The numParts and partIdx arguments are both used to parallelise the phenome scan. E.g. setting numParts to 5 will divide the set of phenotypes into 5 (rough) parts and then partIdx can be used to call the phenome scan on a specific part (1-5).

Data coding file

Data codes define a set of values that can be assigned to a given field. A data code can be assigned to more than one variable, which is why we use a separate file describing the necessary information for each data code. For example, there are several fields about diet that have data code 100009.

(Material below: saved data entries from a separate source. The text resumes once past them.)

-- ==== Sys2Proof/Machine/Session.lean ====
section
/-! DEFINITION. Parealo frames as bytes, their authentication, sessions and the closing of transactions (17_object_dictionary.md R418 to
R426, R439). -/

namespace Sys2Proof.Machine

/-! ### Frames (R419, R420, R425) -/

/-- The secret of a role by its code. -/
def secretOf (s : State) (role : Nat) : List Byte := slice (s.sec.secrets.getD role []) 0 32

/-- The MAC of R420: the first 16 bytes of HMAC-SHA-256. -/
def macOf (key bytes : List Byte) : List Byte := (hmacSha256 key bytes).take 16

/-- The 32-byte header of R419. -/
def frameHeader (kind role ops engine session epoch seq length : Nat) : List Byte :=
  leBytes 2 0x5041 ++ leBytes 1 1 ++ leBytes 1 kind ++ leBytes 1 role ++ leBytes 1 0 ++ leBytes 2 ops ++ leBytes 4 engine ++
    leBytes 4 session ++ leBytes 4 epoch ++ leBytes 4 seq ++ leBytes 2 length ++ leBytes 6 0

/-- An operation's 24-byte header and its padded data (R425). -/
def opWords (op flags idx sub len txn off change : Nat) (data : List Byte) : List Byte :=
  leBytes 1 op ++ leBytes 1 flags ++ leBytes 2 idx ++ leBytes 1 sub ++ leBytes 1 0 ++ leBytes 2 len ++ leBytes 4 txn ++ leBytes 4 off ++
    leBytes 8 change ++ padTo 8 data

/-- An operation of a REQUEST as bytes. -/
def opBytes : POp → List Byte
  | .read idx sub txn watch length offset change => opWords 1 (b2n watch) idx sub length txn offset change []
  | .write idx sub txn offset data => opWords 2 0 idx sub data.length txn offset 0 data
  | .begin_ => opWords 3 0 0 0 0 0 0 0 []
  | .commit txn => opWords 4 0 0 0 0 txn 0 0 []
  | .rollback txn => opWords 5 0 0 0 0 txn 0 0 []
  | .describe idx sub => opWords 6 0 idx sub 0 0 0 0 []

/-- The header and body of a received frame. -/
def requestBytes (f : PFrame) : List Byte :=
  let body := if f.kind = 3 then slice f.nonce 0 16 else f.ops.flatMap opBytes
  frameHeader f.kind f.role f.ops.length f.engine f.session f.epoch f.frameSeq (48 + body.length) ++ body

/-- A frame that the engine sends: kind, role, operations, session, FRAME_SEQ and body, under the role's secret. -/
def replyBytes (s : State) (kind role ops session seq : Nat) (body : List Byte) : List Byte :=
  let b := frameHeader kind role ops s.mgmt.address session s.log.epoch seq (48 + body.length) ++ body
  b ++ macOf (secretOf s role) b

/-- A frame goes out: as a datagram to the source of its request, or into MAILBOX_RESPONSE with BUSY cleared, RESPONSE_READY set and MSI-X vector 2 (R418). -/
def sendReply (s : State) (p : Path) (u : UdpEnds) (bytes : List Byte) : State :=
  match p with
  | .mailbox =>
    emit (setBar s (fun b => { b with mailboxBusy := false, mailboxReady := true, mailboxRequest := [], mailboxResponse := bytes })) (.msix 2)
  | _ => emit s (.frame p u.source u.sourcePort bytes)

/-- A frame discarded without a reply; the mailbox becomes free again. -/
def dropFrame (s : State) (p : Path) : State :=
  match p with
  | .mailbox => setBar s (fun b => { b with mailboxBusy := false, mailboxRequest := [] })
  | _ => s

/-! ### Sessions (R423) -/

/-- The session that a frame names: open for its role on its path (R421). -/
def findSession (s : State) (num role : Nat) (p : Path) : Option Session :=
  s.par.sessions.find? (fun x => x.num == num && roleCode x.role == role && x.path == p)

/-- The code of a path in SESSION_TABLE (R448). -/
def pathCode : Path → Nat
  | .mailbox => 0
  | .mgmtA => 1
  | .mgmtB => 2

/-- The open handle of a session. -/
def sessionHandle (s : State) (num : Nat) : Nat :=
  match s.par.txns.find? (fun t => t.session == num) with
  | some t => t.handle
  | none => 0

/-- SESSIONS_OPEN, SESSION_TABLE and TXN_OPEN follow the sessions and transactions. -/
def refreshPar (s : State) : State :=
  let recs := s.par.sessions.flatMap (fun x =>
    leBytes 4 x.num ++ leBytes 1 (roleCode x.role) ++ leBytes 1 (pathCode x.path) ++ leBytes 2 0 ++ leBytes 4 x.highest ++
      leBytes 4 (sessionHandle s x.num))
  let s := setN (setN s Key.sessionsOpen s.par.sessions.length) Key.txnOpen s.par.txns.length
  setDom s Key.sessionTable (slice recs 0 512)

/-- A session changed. -/
def setSession (s : State) (x : Session) : State :=
  { s with par := { s.par with sessions := s.par.sessions.map (fun y => if y.num == x.num then x else y) } }

/-- A transaction is closed. -/
def dropTxn (s : State) (handle : Nat) : State :=
  { s with par := { s.par with txns := s.par.txns.filter (fun t => t.handle != handle) } }

/-- A transaction is rolled back (R439). -/
def rollbackTxn (s : State) (handle : Nat) : State := count64 (dropTxn s handle) Key.txnRolledBack

/-- A session closes: its transaction is rolled back, unless its COMMIT waits for a boundary (R423, R446). -/
def closeSession (s : State) (num : Nat) : State :=
  let hs := (s.par.txns.filter (fun t => t.session == num && !t.committing)).map (fun t => t.handle)
  let s := hs.foldl rollbackTxn s
  refreshPar { s with par := { s.par with sessions := s.par.sessions.filter (fun x => x.num != num) } }

/-- Every session of a role closes (R527). -/
def closeRole (s : State) (role : Nat) : State :=
  ((s.par.sessions.filter (fun x => roleCode x.role == role)).map (fun x => x.num)).foldl closeSession s

/-- SESSION_EXPIRED (R423): SESSION_IDLE_MS has passed without an executed frame. -/
def execSessionExpired (session : Nat) (s : State) : Host.Outcome State Fault Refusal :=
  .next (if s.par.sessions.any (fun x => x.num == session) then closeSession (raise s Key.parealoFlags 1) session else s)

/-- The response of an operation of a session's frame is known (R426, R434). -/
def fillResponse (s : State) (session seq k : Nat) (bytes : List Byte) : State :=
  { s with par := { s.par with sessions := s.par.sessions.map (fun x =>
      if x.num == session then { x with open_ := x.open_.map (fun o =>
        if o.seq == seq then { o with resp := setAt (some bytes) o.resp k } else o) } else x) } }

/-- Whether a frame in execution can be answered: every operation executed, every response known. -/
def frameDone (o : OpenFrame) : Bool := decide (o.total ≤ o.next) && o.resp.all (fun r => r.isSome)

/-- A response sent again to each copy of its request that waited (R446). -/
def resendCopies (p : Path) (bytes : List Byte) (us : List UdpEnds) (s : State) : State :=
  us.foldl (fun s u => sendReply (count64 s Key.framesResent) p u bytes) s

/-- A frame answered: the RESPONSE goes out, is kept for the session, and the copies that waited receive it (R422, R426). -/
def answerFrame (s : State) (num seq : Nat) : State :=
  match s.par.sessions.find? (fun x => x.num == num) with
  | none => s
  | some x =>
    match x.open_.find? (fun o => o.seq == seq && frameDone o) with
    | none => s
    | some o =>
      let body := o.resp.flatMap (fun r => r.getD [])
      let bytes := replyBytes s 2 (roleCode x.role) o.resp.length x.num o.seq body
      let s := setSession s { x with
        open_ := x.open_.filter (fun y => y.seq != seq)
        kept := ((o.seq, o.mac, bytes) :: x.kept).take 16 }
      resendCopies x.path bytes o.copies (sendReply s x.path o.udp bytes)

/-- Every frame that can be answered is answered, session by session and in order. -/
def answerAll (s : State) : State :=
  (s.par.sessions.flatMap (fun x => x.open_.map (fun o => (x.num, o.seq)))).foldl (fun s e => answerFrame s e.1 e.2) s

end Sys2Proof.Machine
end

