-- ==== Sys2Proof/Machine/Dispatch.lean ====
section
/-! DEFINITION. The meaning of each command: one arm per constructor of Instr. -/

namespace Sys2Proof.Machine
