-- ==== Sys2Proof/Certificates/Slice0/Obligations.lean ====
section
/-! DEFINITION. The statements of this slice, for the provers. -/

open Sys2Proof Sys2Proof.Machine

/-- O1. For every command c and state s, a step of s with c put in front of its queue is exec of c on s; a step on an empty queue
answers the same state. (00_scope.md, 95_what_each_step_holds.md) -/
def Obligations.StepRunsTheFrontCommand : Prop :=
  ∀ (s : State),
    (∀ c : Instr, step (s.queue c) = exec c s) ∧
    (s.pending = [] → step s = .next s)

/-- O2. From every state, any number of steps answers a next state: what the manual calls a fault is a state of the engine, never a
stop of the model. (00_scope.md, 07_tile_programs.md, 16_beat_clocks.md) -/
def Obligations.EveryRunIsSafe : Prop := ∀ s : State, SafeFrom s

/-- O3. From every state whose memories are in canonical form (addresses strictly rising, no entry equal to what an unlisted address
reads as), a step that answers a next state answers one whose memories are in canonical form. (04_core.md, 12_streams_memory.md) -/
def Obligations.StepKeepsMemoriesCanonical : Prop :=
  ∀ s t : State, s.MemOk → step s = .next t → t.MemOk

/-- O4. State.reset has every memory in canonical form, no command waiting, no session, no ticket and no placement; every object of
fixed size has its default, such as 1,000 for BEAT_PERIOD_US and 720 for VCORE_MV. Where the tables give a per-module default,
the value is the one that assumption log 4 names. (R394, R417, R432, R452, R472, R475) -/
def Obligations.ResetLeavesTheDefaults : Prop :=
  State.reset.MemOk ∧ State.reset.pending = [] ∧ State.reset.par.isOpen = false ∧ State.reset.par.sessions = [] ∧
  State.reset.host.tickets = [] ∧ State.reset.placement = none ∧ State.reset.cores = [] ∧ inRun State.reset = false ∧
  (∀ key, getN State.reset key = objDefault .x key) ∧ getN State.reset Key.beatPeriodUs = 1000 ∧ getN State.reset Key.vcoreMv = 720

/-- O5. X0 reads as zero and a write to X0 changes nothing; a write of another register is read back from it and from no other; the
pair of an even register has X[n] in bits 31:0 and X[n+1] in bits 63:32; an odd register in a pair field of SEND, RNGK or VCVT
raises ILLEGAL_OPERAND where the instruction issues. (R162) -/
def Obligations.RegisterFileReadsBack : Prop :=
  (∀ (c : Core) (n : BitVec 5) (v : W32),
    xget c 0 = 0 ∧ xset c 0 v = c ∧
    (n ≠ 0 → xget (xset c n v) n = v) ∧
    (∀ m : BitVec 5, m ≠ n → xget (xset c n v) m = xget c m) ∧
    (xodd n = false → (xpair c n).toNat = (xget c (n + 1)).toNat * 2 ^ 32 + (xget c n).toNat)) ∧
  (∀ (s : State) (i : Issue) (n : BitVec 5), Issues s i → xodd n = true →
    let illegal := fun (o : Instr) => Stands s i o → ∃ t, exec o s = .next t ∧ (getCore t i.core).st = .faulted ∧
      (getCore t i.core).excCause = excIllegalOperand
    (∀ an post flits vc trailer xq, illegal (.send i an post flits vc trailer xq n)) ∧
    (∀ ad post key stepSrc xs form count, illegal (.rngk i ad post key stepSrc xs n form count)) ∧
    (∀ ad post key stepSrc xi form count, illegal (.rngk i ad post key stepSrc n xi form count)) ∧
    (∀ f : VcvtFields, f.xi = n → illegal (.vcvt i f)) ∧
    (∀ f : VcvtFields, f.xs = n → illegal (.vcvt i f)))

/-- O6. On a core where they issue and stand at the program counter: NOP changes nothing but the program counter; HALT leaves the
core HALTED once every packet has left its send port, and until then stays at issue; LOOP counts down and branches while its
counter exceeds one, else clears it and falls through; LSET loads a counter from IMM or X[XS]; BR goes to TARGET where its
condition holds and else to the next instruction. Each of these is said to answer a next state with its own effect: NOP, HALT,
LOOP, LSET, BR. (R170, R178) -/
def Obligations.ControlInstructionsComplete : Prop :=
  ∀ (s : State) (i : Issue), Issues s i →
    let c := issueCore s i
    (Stands s i (.nop i) → exec (.nop i) s = .next (completed s i c (c.pc + 1))) ∧
    (sendsHeld s i.core = 0 → (Stands s i (.halt i) → exec (.halt i) s = .next (setCore s i.core { c with st := .halted, wait := none, pc := c.pc + 1 }))) ∧
    (0 < sendsHeld s i.core → (Stands s i (.halt i) → exec (.halt i) s = .next (s))) ∧
    (∀ (ln : BitVec 2) (target : BitVec 13), 1 < c.loops[ln.toNat].toNat →
      (Stands s i (.loop i ln target) → exec (.loop i ln target) s =
        .next (completed s i { c with loops := c.loops.set ln.toNat (c.loops[ln.toNat] - 1) } target.toNat))) ∧
    (∀ (ln : BitVec 2) (target : BitVec 13), c.loops[ln.toNat].toNat ≤ 1 →
      (Stands s i (.loop i ln target) → exec (.loop i ln target) s = .next (completed s i { c with loops := c.loops.set ln.toNat 0 } (c.pc + 1)))) ∧
    (∀ (ln : BitVec 2) (src : Bool) (xs : BitVec 5) (imm : W32),
      (Stands s i (.lset i ln src xs imm) → exec (.lset i ln src xs imm) s =
        .next (completed s i { c with loops := c.loops.set ln.toNat (if src then xget c xs else imm) } (c.pc + 1)))) ∧
    (∀ (xa xb : BitVec 5) (target : BitVec 13),
      let a := xget c xa
      let b := xget c xb
      let go := fun (p : Prop) [Decidable p] => completed s i c (if p then target.toNat else c.pc + 1)
      (Stands s i (.br i 0 xa xb target) → exec (.br i 0 xa xb target) s = .next (go True)) ∧
      (Stands s i (.br i 1 xa xb target) → exec (.br i 1 xa xb target) s = .next (go (a = b))) ∧
      (Stands s i (.br i 2 xa xb target) → exec (.br i 2 xa xb target) s = .next (go (a ≠ b))) ∧
      (Stands s i (.br i 3 xa xb target) → exec (.br i 3 xa xb target) s = .next (go (a.toInt < b.toInt))) ∧
      (Stands s i (.br i 4 xa xb target) → exec (.br i 4 xa xb target) s = .next (go (b.toInt ≤ a.toInt))) ∧
      (Stands s i (.br i 5 xa xb target) → exec (.br i 5 xa xb target) s = .next (go (a.toNat < b.toNat))) ∧
      (Stands s i (.br i 6 xa xb target) → exec (.br i 6 xa xb target) s = .next (go (b.toNat ≤ a.toNat))))

/-- O7. On a core where they issue and stand at the program counter: XLI writes IMM; AGSET sets the named field of a generator (BASE
also moves the cursor, RESET rewinds it); MCJOIN sets or clears one membership bit; FLG puts the sticky word of the named units
into XD and clears the CLEAR bits there; WP writes WAYPOINT[11:0] and, with REPORT and fewer than four reports queued, queues a
report. Each of these is said to answer a next state with its own effect: WP, XLI, AGSET, MCJOIN, FLG. (R170, R178, R183, R189,
R195) -/
def Obligations.ScalarInstructionsComplete : Prop :=
  ∀ (s : State) (i : Issue), Issues s i →
    let c := issueCore s i
    (∀ (xd : BitVec 5) (imm : W32), (Stands s i (.xli i xd imm) → exec (.xli i xd imm) s = .next (completed s i (xset c xd imm) (c.pc + 1)))) ∧
    (∀ (an : BitVec 3) (src : Bool) (xs : BitVec 5) (imm : BitVec 20),
      let v : W32 := if src then xget c xs else imm.setWidth 32
      let g := agGet c an
      (v.toNat ≤ 0x7FFFF → (Stands s i (.agset i an 0 src xs imm) → exec (.agset i an 0 src xs imm) s = .next (completed s i
        (agPut c an { g with base := v.truncate 19, cursor := v.truncate 19, innerLeft := g.innerCount }) (c.pc + 1)))) ∧
      (0 < v.toNat → v.toNat ≤ 8191 → (Stands s i (.agset i an 1 src xs imm) → exec (.agset i an 1 src xs imm) s = .next (completed s i
        (agPut c an { g with innerCount := v.truncate 13 }) (c.pc + 1)))) ∧
      (Stands s i (.agset i an 2 src xs imm) → exec (.agset i an 2 src xs imm) s = .next (completed s i (agPut c an { g with innerStep := v.truncate 20 }) (c.pc + 1))) ∧
      (Stands s i (.agset i an 3 src xs imm) → exec (.agset i an 3 src xs imm) s = .next (completed s i (agPut c an { g with outerStep := v.truncate 20 }) (c.pc + 1))) ∧
      (Stands s i (.agset i an 4 src xs imm) → exec (.agset i an 4 src xs imm) s = .next (completed s i
        (agPut c an { g with cursor := g.base, innerLeft := g.innerCount }) (c.pc + 1)))) ∧
    (∀ group : BitVec 6,
      (Stands s i (.mcjoin i false group true) → exec (.mcjoin i false group true) s =
        .next (completed s i { c with rowGroups := c.rowGroups ||| 1#64 <<< group.toNat } (c.pc + 1))) ∧
      (Stands s i (.mcjoin i false group false) → exec (.mcjoin i false group false) s =
        .next (completed s i { c with rowGroups := c.rowGroups &&& ~~~(1#64 <<< group.toNat) } (c.pc + 1))) ∧
      (Stands s i (.mcjoin i true group true) → exec (.mcjoin i true group true) s =
        .next (completed s i { c with colGroups := c.colGroups ||| 1#64 <<< group.toNat } (c.pc + 1))) ∧
      (Stands s i (.mcjoin i true group false) → exec (.mcjoin i true group false) s =
        .next (completed s i { c with colGroups := c.colGroups &&& ~~~(1#64 <<< group.toNat) } (c.pc + 1)))) ∧
    (∀ (xd : BitVec 5) (clear : BitVec 4),
      (Stands s i (.flg i 0 xd clear) → exec (.flg i 0 xd clear) s =
        .next (completed s i (xset { c with stickyA := c.stickyA &&& ~~~clear } xd (c.stickyA.setWidth 32)) (c.pc + 1))) ∧
      (Stands s i (.flg i 1 xd clear) → exec (.flg i 1 xd clear) s =
        .next (completed s i (xset { c with stickyV := c.stickyV &&& ~~~clear } xd (c.stickyV.setWidth 32)) (c.pc + 1))) ∧
      (s.variant = .x → (Stands s i (.flg i 2 xd clear) → exec (.flg i 2 xd clear) s =
        .next (completed s i (xset { c with stickyC := c.stickyC &&& ~~~clear } xd (c.stickyC.setWidth 32)) (c.pc + 1)))) ∧
      (s.variant = .x → (Stands s i (.flg i 3 xd clear) → exec (.flg i 3 xd clear) s =
        .next (completed s i (xset { c with
          stickyA := c.stickyA &&& ~~~clear, stickyV := c.stickyV &&& ~~~clear, stickyC := c.stickyC &&& ~~~clear }
          xd ((c.stickyA ||| c.stickyV ||| c.stickyC).setWidth 32)) (c.pc + 1)))) ∧
      (s.variant = .l → (Stands s i (.flg i 2 xd clear) → exec (.flg i 2 xd clear) s = .next (completed s i (xset c xd 0) (c.pc + 1))))) ∧
    (∀ w : W32,
      (Stands s i (.wp i false w) → exec (.wp i false w) s = .next (completed s i { c with waypoint := w.setWidth 12 } (c.pc + 1))) ∧
      (c.reports.length < 4 → (Stands s i (.wp i true w) → exec (.wp i true w) s =
        .next (completed s i { c with waypoint := w.setWidth 12, reports := c.reports ++ [⟨w, beatNow s⟩] } (c.pc + 1)))))

/-- O8. On a core where it issues, XOP writes X[XD]: sums, differences and products modulo 2^32, the bitwise functions, shifts by
bits [4:0] of the second operand, the signed minimum and maximum, and the SPECIAL values (column, row, BEAT, STEP,
LOGICAL_COLUMNS, core number); AGREAD of one of the eight generators completes with some value in XD. Each of these is said to
answer a next state with its own effect: XOP. (R170, R178, R165) -/
def Obligations.XopComputes : Prop :=
  ∀ (s : State) (i : Issue) (xd xa xb : BitVec 5) (immb : Bool) (imm : W32), Issues s i →
    let c := issueCore s i
    let a := xget c xa
    let b := if immb then imm else xget c xb
    let gives := fun (func : BitVec 4) (v : W32) => (Stands s i (.xop i xd xa xb func immb imm) → exec (.xop i xd xa xb func immb imm) s = .next (completed s i (xset c xd v) (c.pc + 1)))
    gives 0 (BitVec.ofNat 32 (a.toNat + b.toNat)) ∧
    gives 1 (BitVec.ofInt 32 ((a.toNat : Int) - b.toNat)) ∧
    gives 2 (a &&& b) ∧ gives 3 (a ||| b) ∧ gives 4 (a ^^^ b) ∧
    gives 5 (BitVec.ofNat 32 (a.toNat * 2 ^ (b.toNat % 32))) ∧
    gives 6 (BitVec.ofNat 32 (a.toNat / 2 ^ (b.toNat % 32))) ∧
    gives 7 (BitVec.ofInt 32 (a.toInt / 2 ^ (b.toNat % 32))) ∧
    gives 8 (BitVec.ofNat 32 (a.toNat * b.toNat)) ∧
    gives 9 (BitVec.ofInt 32 (min a.toInt b.toInt)) ∧
    gives 10 (BitVec.ofInt 32 (max a.toInt b.toInt)) ∧
    (b = 0 → gives 11 (BitVec.ofNat 32 i.core.col)) ∧ (b = 1 → gives 11 (BitVec.ofNat 32 i.core.row)) ∧
    (b = 2 → gives 11 (BitVec.ofNat 32 (beatNow s))) ∧ (b = 3 → gives 11 (BitVec.ofNat 32 (beatNow s / 2 ^ 32))) ∧
    (b = 4 → gives 11 (BitVec.ofNat 32 s.stp.step)) ∧ (b = 5 → gives 11 (BitVec.ofNat 32 (s.stp.step / 2 ^ 32))) ∧
    (b = 6 → gives 11 (BitVec.ofNat 32 (logicalCols s))) ∧
    (b = 7 → gives 11 (BitVec.ofNat 32 (i.core.row * logicalCols s + i.core.col))) ∧
    (b.toNat < 8 → Stands s i (.xop i xd xa xb 12 immb imm) →
      ∃ v t, exec (.xop i xd xa xb 12 immb imm) s = .next t ∧ getCore t i.core =
      { xset c xd v with st := .running, wait := none, pc := c.pc + 1 })

/-- O9. On a core where they issue and stand at the program counter, WAITB ABS proceeds when BEAT[31:0] minus X[XS] is zero or more
as a signed number, counting in WAITB_LATE when it is above zero, and else the core is WAITING; WAITB REL waits for BEAT[31:0]
plus COUNT; a waiting core proceeds at the target. SYNC INIT writes EXPECTED into an aligned word of the data region whose
arrivals are fewer; SYNC WAIT stores the raised epoch, injects the one-flit VC0 arrival for its root and waits; when RELEASED is
set a core that waits in it proceeds and clears it. How the arrival lays out its flit is the model's choice (assumption log 21).
Each of these is said to answer a next state with its own effect: WAITB, SYNC_INIT, SYNC_WAIT. (R191, R192, R194) -/
def Obligations.WaitsAndBarriers : Prop :=
  ∀ (s : State) (i : Issue), inGrid s i.core = true → i.errs = [] → fetchExc (issueCore s i) = none →
    let c := issueCore s i
    let now : W32 := BitVec.ofNat 32 (beatNow s)
    (c.st = .running →
      (∀ (xs : BitVec 5) (count : BitVec 16), now = xget c xs →
        (Stands s i (.waitb i false xs count) → exec (.waitb i false xs count) s = .next (completed s i c (c.pc + 1)))) ∧
      (∀ (xs : BitVec 5) (count : BitVec 16), 0 < (now - xget c xs).toInt →
        (Stands s i (.waitb i false xs count) → exec (.waitb i false xs count) s = .next (completed (count64 s Key.waitbLate) i c (c.pc + 1)))) ∧
      (∀ (xs : BitVec 5) (count : BitVec 16), (now - xget c xs).toInt < 0 →
        (Stands s i (.waitb i false xs count) → exec (.waitb i false xs count) s = .next (setCore s i.core { c with st := .waiting, wait := some (.beat (xget c xs)) }))) ∧
      (∀ (xs : BitVec 5) (count : BitVec 16), count ≠ 0 →
        (Stands s i (.waitb i true xs count) → exec (.waitb i true xs count) s =
          .next (setCore s i.core { c with st := .waiting, wait := some (.beat (now + count.setWidth 32)) })))) ∧
    (∀ (rel : Bool) (xs : BitVec 5) (count : BitVec 16) (target : W32), c.st = .waiting → c.wait = some (.beat target) →
      0 ≤ (now - target).toInt → (Stands s i (.waitb i rel xs count) → exec (.waitb i rel xs count) s = .next (completed s i c (c.pc + 1)))) ∧
    (∀ (b : BitVec 4) (xr : BitVec 5) (word : BitVec 19) (expected : BitVec 16), c.st = .running →
      let r := (xget c xr).toNat
      r < 2 ^ 18 → inGrid s ⟨r % 512, r / 512⟩ = true → word.toNat % 8 = 0 → stageEnd c ≤ word.toNat → word.toNat + 8 ≤ contextBase →
      (expected ≠ 0 → leNat (sramRead c word.toNat 2) < expected.toNat → (Stands s i (.syncInit i b xr word expected) → exec (.syncInit i b xr word expected) s =
        .next (completed s i (sramWrite c (word.toNat + 2) (leBytes 2 expected.toNat) false) (c.pc + 1)))) ∧
      (let e := memRead c.sram (word.toNat + 4) + 1
       (Stands s i (.syncWait i b xr word) → exec (.syncWait i b xr word) s =
        .next (setCore (inject s i.core (arrivalPacket ⟨r % 512, r / 512⟩ b e word)) i.core
          { sramWrite c (word.toNat + 4) [e] false with st := .waiting, wait := some (.sync b e word), syncBeats := 0 })))) ∧
    (∀ (b : BitVec 4) (xr : BitVec 5) (e : Byte) (word word' : BitVec 19), c.st = .waiting → c.wait = some (.sync b e word) →
      bit (memRead c.sram (word.toNat + 5)).toNat 0 = true →
      (Stands s i (.syncWait i b xr word') → exec (.syncWait i b xr word') s = .next (completed s i
        { sramWrite c (word.toNat + 5) [memRead c.sram (word.toNat + 5) &&& 0xFE] false with syncBeats := 0 } (c.pc + 1))))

The data coding file should have the following columns:

  1. dataCode - The ID of the data code.
  2. ordinal - Whether the field is ordinal (value 1) or not (value 0). This field is only used for fields of the categorical (single) field type. Value -1 denotes this is not needed because the field is binary.
  3. ordering - Any needed corrections for the numeric ordering of a data codes specified by Biobank. This field is only used for data codes specified as ordinal in the ordinal column. For example, data code 100001 has values half, 1 and 2+ coded as 555, 1 and 200, respectively. We need the 'half' value to be less than the '1' value, so we change the order to '555|1|200'. NB: if this column is used then and any value is not included then this value is set to NA (i.e. this field can be used to remove and reorder values at the same time).
  4. reassignments - Any value changes that are needed. For example, in data code 100662, the values 7 and 6 may be deemed equal (both representing 'never visited by friends/family' so we can set '7=6' to assign the value 6 to all participants with the value 7.
  5. default_value - A default value assigned to all participants with no value for the field, but with a value for field stated in default_value_related_field column below. This is used where a category is not explicitly stated in the field but instead needs to be determined by looking at whether another field has a value. Typically, this occurs where there is no category for 'none' in a questionnaire field, because participants were told they did not have to mark 'none' but could instead leave it blank (see for example section 5.3 in the 24 hour diet questionnaire manual). Hence, we assume that if they completed the questionnaire and have not ticked a value, then the value is 'none'. See default value example below.
  6. default_value_related_field - The field used to determine which participants are assigned the default value. All participants with a value in the field stated here, and with no value for a field with this data code, are assigned the default value stated in default_value.
Example of default value

In the data code information file we specify default_value=0 and default_value_related_field=20080 for data code 100006. Field 100200, for example, has data code 100006. Therefore all participants with a value for field 20080, but with no value in field 100200, are assigned value 0 for field 100200. Intuitively, all participants who have answered the 24-hour recall diet questionnaire have a value in field 20080, and of these, we assume that those with no value for field 100200 have opted for 'none' implicitly, by not ticking any option.

Variable information file

This file was initially the UK Biobank data dictionary, which can be downloaded from the UK Biobank website here. This data dictionary provides the following set of information about fields, used in this phenome scan tool:

  1. ValueType column - the field type, either 'Integer', 'Continuous', 'Categorical single', 'Categorical multiple', or a few others we do not use.
  2. Three Cat_ID and three Cat_Title columns - the three levels of the category hierarchy, that can be seen here.
  3. FieldID column - We use this to match the variable in our biobank data file to the correct row in this TSV file.
  4. Field column - The name of the field.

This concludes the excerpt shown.